GOAL OF THE EXERCISE:
Report every line from the following entries that contains the string "write".

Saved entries
====

-- ==== Sys2Proof/Laws/Sequencer.lean ====
section
/-! SUPPORT. What each operation of Machine/Sequencer.lean may touch, one lemma for each, and that it keeps memory in its canonical form. -/

set_option maxRecDepth 4000
set_option linter.all false

namespace Sys2Proof.Machine

theorem execNop_law (g : Core) (st : Str) (s : State) :
    OutLaw [.host, .cores, .ctxs, .hst, .tally, .log, .sent] s (execNop g st s) := by
  unfold execNop
  repeat' (first
    | with_reducible refine OutLaw.next ?_ | extract_lets | with_reducible exact Law.refl _ _ | with_reducible assumption
    | with_reducible apply front_law | with_reducible apply Law.step (issued_law _ _ _) | with_reducible refine Law.foldl _ _ _ ?_ ?_
    | (show (_ : List Part) ⊆ _; decide) | (show (_ : List Part) ⊆ _; decide) | (intro _) | split | (dsimp +zetaDelta only [id]))

theorem doHalt_law (g : Nat) (st : Nat) (s : State) :
    Law [.host, .cores, .ctxs, .hst, .rst, .tally, .log, .sent] s (doHalt g st s) := by
  unfold doHalt
  repeat' (first
    | extract_lets | with_reducible exact Law.refl _ _ | with_reducible assumption | with_reducible apply Law.step (updStrm_law _ _ _ _)
    | with_reducible apply Law.step (issued_law _ _ _) | with_reducible apply Law.step (checkDone_law _ _)
    | with_reducible refine Law.foldl _ _ _ ?_ ?_ | (show (_ : List Part) ⊆ _; decide) | (show (_ : List Part) ⊆ _; decide) | (intro _)
    | split | (dsimp +zetaDelta only [id]))

theorem execHalt_law (g : Core) (st : Str) (s : State) :
    OutLaw [.host, .cores, .ctxs, .hst, .rst, .tally, .log, .sent] s (execHalt g st s) := by
  unfold execHalt
  repeat' (first
    | with_reducible refine OutLaw.next ?_ | extract_lets | with_reducible exact Law.refl _ _ | with_reducible assumption
    | with_reducible apply front_law | with_reducible apply release_law | with_reducible apply Law.step (doHalt_law _ _ _)
    | with_reducible refine Law.foldl _ _ _ ?_ ?_ | (show (_ : List Part) ⊆ _; decide) | (show (_ : List Part) ⊆ _; decide) | (intro _)
    | split | (dsimp +zetaDelta only [id]))

theorem doRsignal_law (g : Nat) (st : Nat) (r : Stream) (w : IWord) (s : State) :
    Law [.host, .cores, .ctxs, .transit, .hst, .tally, .log, .sent] s (doRsignal g st r w s) := by
  unfold doRsignal
  repeat' (first
    | extract_lets | with_reducible exact Law.refl _ _ | with_reducible assumption
    | with_reducible apply Law.step (strFault_law _ _ _ _ _ _ _ _) | with_reducible apply Law.step (issued_law _ _ _)
    | with_reducible refine Law.foldl _ _ _ ?_ ?_ | (show (_ : List Part) ⊆ _; decide) | (show (_ : List Part) ⊆ _; decide) | (intro _)
    | split | with_reducible refine Law.set_transit _ (by decide) ?_ | (dsimp +zetaDelta only [id]))

theorem execRsignal_law (g : Core) (st : Str) (s : State) :
    OutLaw [.host, .cores, .ctxs, .transit, .hst, .tally, .log, .sent] s (execRsignal g st s) := by
  unfold execRsignal
  repeat' (first
    | with_reducible refine OutLaw.next ?_ | extract_lets | with_reducible exact Law.refl _ _ | with_reducible assumption
    | with_reducible apply Law.step (strFault_law _ _ _ _ _ _ _ _) | with_reducible apply front_law | with_reducible apply release_law
    | with_reducible apply Law.step (coreFault_law _ _ _) | with_reducible apply Law.step (doRsignal_law _ _ _ _ _)
    | with_reducible refine Law.foldl _ _ _ ?_ ?_ | (show (_ : List Part) ⊆ _; decide) | (show (_ : List Part) ⊆ _; decide) | (intro _)
    | split | (dsimp +zetaDelta only [id]))

theorem execLi_law (g : Core) (st : Str) (s : State) :
    OutLaw [.host, .cores, .ctxs, .hst, .tally, .log, .sent] s (execLi g st s) := by
  unfold execLi
  repeat' (first
    | with_reducible refine OutLaw.next ?_ | extract_lets | with_reducible exact Law.refl _ _ | with_reducible assumption
    | with_reducible apply front_law | with_reducible apply Law.step (updStrm_law _ _ _ _)
    | with_reducible apply Law.step (issued_law _ _ _) | with_reducible refine Law.foldl _ _ _ ?_ ?_ | (show (_ : List Part) ⊆ _; decide)
    | (show (_ : List Part) ⊆ _; decide) | (intro _) | split | (dsimp +zetaDelta only [id]))

theorem execAlu_law (g : Core) (st : Str) (s : State) :
    OutLaw [.host, .cores, .ctxs, .hst, .tally, .log, .sent] s (execAlu g st s) := by
  unfold execAlu
  repeat' (first
    | with_reducible refine OutLaw.next ?_ | extract_lets | with_reducible exact Law.refl _ _ | with_reducible assumption
    | with_reducible apply Law.step (strFault_law _ _ _ _ _ _ _ _) | with_reducible apply front_law
    | with_reducible apply Law.step (updStrm_law _ _ _ _) | with_reducible apply Law.step (issued_law _ _ _)
    | with_reducible refine Law.foldl _ _ _ ?_ ?_ | (show (_ : List Part) ⊆ _; decide) | (show (_ : List Part) ⊆ _; decide) | (intro _)
    | split | (dsimp +zetaDelta only [id]))

theorem execBr_law (g : Core) (st : Str) (s : State) :
    OutLaw [.host, .cores, .ctxs, .hst, .tally, .log, .sent] s (execBr g st s) := by
  unfold execBr
  repeat' (first
    | with_reducible refine OutLaw.next ?_ | extract_lets | with_reducible exact Law.refl _ _ | with_reducible assumption
    | with_reducible apply Law.step (strFault_law _ _ _ _ _ _ _ _) | with_reducible apply front_law
    | with_reducible apply Law.step (updStrm_law _ _ _ _) | with_reducible apply Law.step (issued_law _ _ _)
    | with_reducible refine Law.foldl _ _ _ ?_ ?_ | (show (_ : List Part) ⊆ _; decide) | (show (_ : List Part) ⊆ _; decide) | (intro _)
    | split | (dsimp +zetaDelta only [id]))

theorem execRdsys_law (g : Core) (st : Str) (s : State) :
    OutLaw [.host, .cores, .ctxs, .hst, .tally, .log, .sent] s (execRdsys g st s) := by
  unfold execRdsys
  repeat' (first
    | with_reducible refine OutLaw.next ?_ | extract_lets | with_reducible exact Law.refl _ _ | with_reducible assumption
    | with_reducible apply Law.step (strFault_law _ _ _ _ _ _ _ _) | with_reducible apply front_law
    | with_reducible apply Law.step (updStrm_law _ _ _ _) | with_reducible apply Law.step (issued_law _ _ _)
    | with_reducible refine Law.foldl _ _ _ ?_ ?_ | (show (_ : List Part) ⊆ _; decide) | (show (_ : List Part) ⊆ _; decide) | (intro _)
    | split | (dsimp +zetaDelta only [id]))

theorem execFence_law (g : Core) (st : Str) (s : State) :
    OutLaw [.host, .cores, .ctxs, .hst, .tally, .log, .sent] s (execFence g st s) := by
  unfold execFence
  repeat' (first
    | with_reducible refine OutLaw.next ?_ | extract_lets | with_reducible exact Law.refl _ _ | with_reducible assumption
    | with_reducible apply front_law | with_reducible apply release_law | with_reducible apply Law.step (issued_law _ _ _)
    | with_reducible refine Law.foldl _ _ _ ?_ ?_ | (show (_ : List Part) ⊆ _; decide) | (show (_ : List Part) ⊆ _; decide) | (intro _)
    | split | (dsimp +zetaDelta only [id]))

theorem doStepmark_law (g : Nat) (st : Nat) (r : Stream) (w : IWord) (s : State) :
    Law [.freeCtr, .mem, .host, .cores, .clus, .ctxs, .ddr, .hst, .idb, .rst, .tally, .log, .fab, .link, .stew, .ckpt, .boot, .pins, .side, .sent] s (doStepmark g st r w s) := by
  unfold doStepmark
  repeat' (first
    | extract_lets | with_reducible exact Law.refl _ _ | with_reducible assumption | with_reducible apply Law.step (updCtx_law _ _ _)
    | with_reducible apply Law.step (issued_law _ _ _) | with_reducible apply Law.step (onStep_law _ _ _)
    | with_reducible refine Law.foldl _ _ _ ?_ ?_ | (show (_ : List Part) ⊆ _; decide) | (show (_ : List Part) ⊆ _; decide) | (intro _)
    | split | (dsimp +zetaDelta only [id]))

theorem execStepmark_law (g : Core) (st : Str) (s : State) :
    OutLaw [.freeCtr, .mem, .host, .cores, .clus, .ctxs, .ddr, .hst, .idb, .rst, .tally, .log, .fab, .link, .stew, .ckpt, .boot, .pins, .side, .sent] s (execStepmark g st s) := by
  unfold execStepmark
  repeat' (first
    | with_reducible refine OutLaw.next ?_ | extract_lets | with_reducible exact Law.refl _ _ | with_reducible assumption
    | with_reducible apply front_law | with_reducible apply release_law | with_reducible apply Law.step (doStepmark_law _ _ _ _ _)
    | with_reducible refine Law.foldl _ _ _ ?_ ?_ | (show (_ : List Part) ⊆ _; decide) | (show (_ : List Part) ⊆ _; decide) | (intro _)
    | split | (dsimp +zetaDelta only [id]))

theorem doVstat_law (g : Nat) (st : Nat) (r : Stream) (w : IWord) (s : State) :
    Law [.cores, .tally] s (doVstat g st r w s) := by
  unfold doVstat
  repeat' (first
    | extract_lets | with_reducible exact Law.refl _ _ | with_reducible assumption | with_reducible apply Law.step (updStrm_law _ _ _ _)
    | with_reducible apply Law.step (issued_law _ _ _) | with_reducible refine Law.foldl _ _ _ ?_ ?_ | (show (_ : List Part) ⊆ _; decide)
    | (show (_ : List Part) ⊆ _; decide) | (intro _) | split | (dsimp +zetaDelta only [id]))

theorem execVstat_law (g : Core) (st : Str) (s : State) :
    OutLaw [.host, .cores, .ctxs, .hst, .tally, .log, .sent] s (execVstat g st s) := by
  unfold execVstat
  repeat' (first
    | with_reducible refine OutLaw.next ?_ | extract_lets | with_reducible exact Law.refl _ _ | with_reducible assumption
    | with_reducible apply Law.step (strFault_law _ _ _ _ _ _ _ _) | with_reducible apply Law.step (stallAt_law _ _ _ _ _)
    | with_reducible apply front_law | with_reducible apply Law.step (doVstat_law _ _ _ _ _) | with_reducible refine Law.foldl _ _ _ ?_ ?_
    | (show (_ : List Part) ⊆ _; decide) | (show (_ : List Part) ⊆ _; decide) | (intro _) | split | (dsimp +zetaDelta only [id]))

theorem execReleaseComplete_law (g : Core) (st : Str) (s : State) :
    OutLaw [.freeCtr, .mem, .host, .cores, .clus, .ctxs, .transit, .ddr, .hst, .idb, .rst, .tally, .log, .fab, .link, .stew, .ckpt, .boot, .pins, .side, .sent] s (execReleaseComplete g st s) := by
  unfold execReleaseComplete
  repeat' (first
    | with_reducible refine OutLaw.next ?_ | extract_lets | with_reducible exact Law.refl _ _ | with_reducible assumption
    | with_reducible apply Law.step (issued_law _ _ _) | with_reducible apply Law.step (doHalt_law _ _ _)
    | with_reducible apply Law.step (doRsignal_law _ _ _ _ _) | with_reducible apply Law.step (doStepmark_law _ _ _ _ _)
    | with_reducible apply Law.step (doVstat_law _ _ _ _ _) | with_reducible apply Law.step (doSignal_law _ _ _ _ _)
    | with_reducible refine Law.foldl _ _ _ ?_ ?_ | (show (_ : List Part) ⊆ _; decide) | (show (_ : List Part) ⊆ _; decide) | (intro _)
    | split | (dsimp +zetaDelta only [id]))

theorem issueXfer_law (g : Nat) (st : Nat) (w : IWord) (r : Stream) (x : Xfer_) (write : Bool) (s : State) :
    Law [.freeCtr, .mem, .host, .cores, .clus, .ctxs, .ddr, .hst, .idb, .rst, .tally, .log, .fab, .link, .stew, .ckpt, .boot, .pins, .side, .sent] s (issueXfer g st w r x write s) := by
  unfold issueXfer
  repeat' (first
    | extract_lets | with_reducible exact Law.refl _ _ | with_reducible assumption | with_reducible apply Law.step (updStrm_law _ _ _ _)
    | with_reducible apply Law.step (issued_law _ _ _) | with_reducible apply Law.step (newXfer_law _ _)
    | with_reducible refine Law.foldl _ _ _ ?_ ?_ | (show (_ : List Part) ⊆ _; decide) | (show (_ : List Part) ⊆ _; decide) | (intro _)
    | split | (dsimp +zetaDelta only [id]))

theorem execGet_law (g : Core) (st : Str) (s : State) :
    OutLaw [.freeCtr, .mem, .host, .cores, .clus, .ctxs, .ddr, .hst, .idb, .rst, .tally, .log, .fab, .link, .stew, .ckpt, .boot, .pins, .side, .sent] s (execGet g st s) := by
  unfold execGet
  repeat' (first
    | with_reducible refine OutLaw.next ?_ | extract_lets | with_reducible exact Law.refl _ _ | with_reducible assumption
    | with_reducible apply Law.step (strFault_law _ _ _ _ _ _ _ _) | with_reducible apply Law.step (accFault_law _ _ _ _ _ _ _ _)
    | with_reducible apply front_law | with_reducible apply Law.step (issueXfer_law _ _ _ _ _ _ _)
    | with_reducible refine Law.foldl _ _ _ ?_ ?_ | (show (_ : List Part) ⊆ _; decide) | (show (_ : List Part) ⊆ _; decide) | (intro _)
    | split | (dsimp +zetaDelta only [id]))

theorem execPut_law (g : Core) (st : Str) (s : State) :
    OutLaw [.freeCtr, .mem, .host, .cores, .clus, .ctxs, .ddr, .hst, .idb, .rst, .tally, .log, .fab, .link, .stew, .ckpt, .boot, .pins, .side, .sent] s (execPut g st s) := by
  unfold execPut
  repeat' (first
    | with_reducible refine OutLaw.next ?_ | extract_lets | with_reducible exact Law.refl _ _ | with_reducible assumption
    | with_reducible apply Law.step (strFault_law _ _ _ _ _ _ _ _) | with_reducible apply Law.step (accFault_law _ _ _ _ _ _ _ _)
    | with_reducible apply front_law | with_reducible apply Law.step (issueXfer_law _ _ _ _ _ _ _)
    | with_reducible refine Law.foldl _ _ _ ?_ ?_ | (show (_ : List Part) ⊆ _; decide) | (show (_ : List Part) ⊆ _; decide) | (intro _)
    | split | (dsimp +zetaDelta only [id]))

theorem copyRows_law (len : Nat) (l : List (Nat × Nat)) (s : State) : Law [.freeCtr, .mem, .host, .cores, .clus, .ddr, .tally, .ckpt] s (copyRows len l s) := by
  induction l generalizing s with
  | nil => exact Law.refl _ s
  | cons x t ih => exact Law.trans (Law.step (store_law _ _ s) (by decide) (Law.refl _ s)) (ih _)

theorem copyLines_law (keep : Nat → Bool) (len : Nat) (l : List (Nat × Nat)) (s : State) : Law [.freeCtr, .mem, .host, .cores, .clus, .ddr, .tally, .ckpt] s (copyLines keep len l s) := by
  induction l generalizing s with
  | nil => exact Law.refl _ s
  | cons x t ih =>
    exact Law.trans (Law.foldl _ _ _ (Law.refl _ s) fun y p h => Law.step (store_law _ _ y) (by decide) h) (ih _)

====

OUTPUT:
theorem issueXfer_law (g : Nat) (st : Nat) (w : IWord) (r : Stream) (x : Xfer_) (write : Bool) (s : State) :
    Law [.freeCtr, .mem, .host, .cores, .clus, .ctxs, .ddr, .hst, .idb, .rst, .tally, .log, .fab, .link, .stew, .ckpt, .boot, .pins, .side, .sent] s (issueXfer g st w r x write s) := by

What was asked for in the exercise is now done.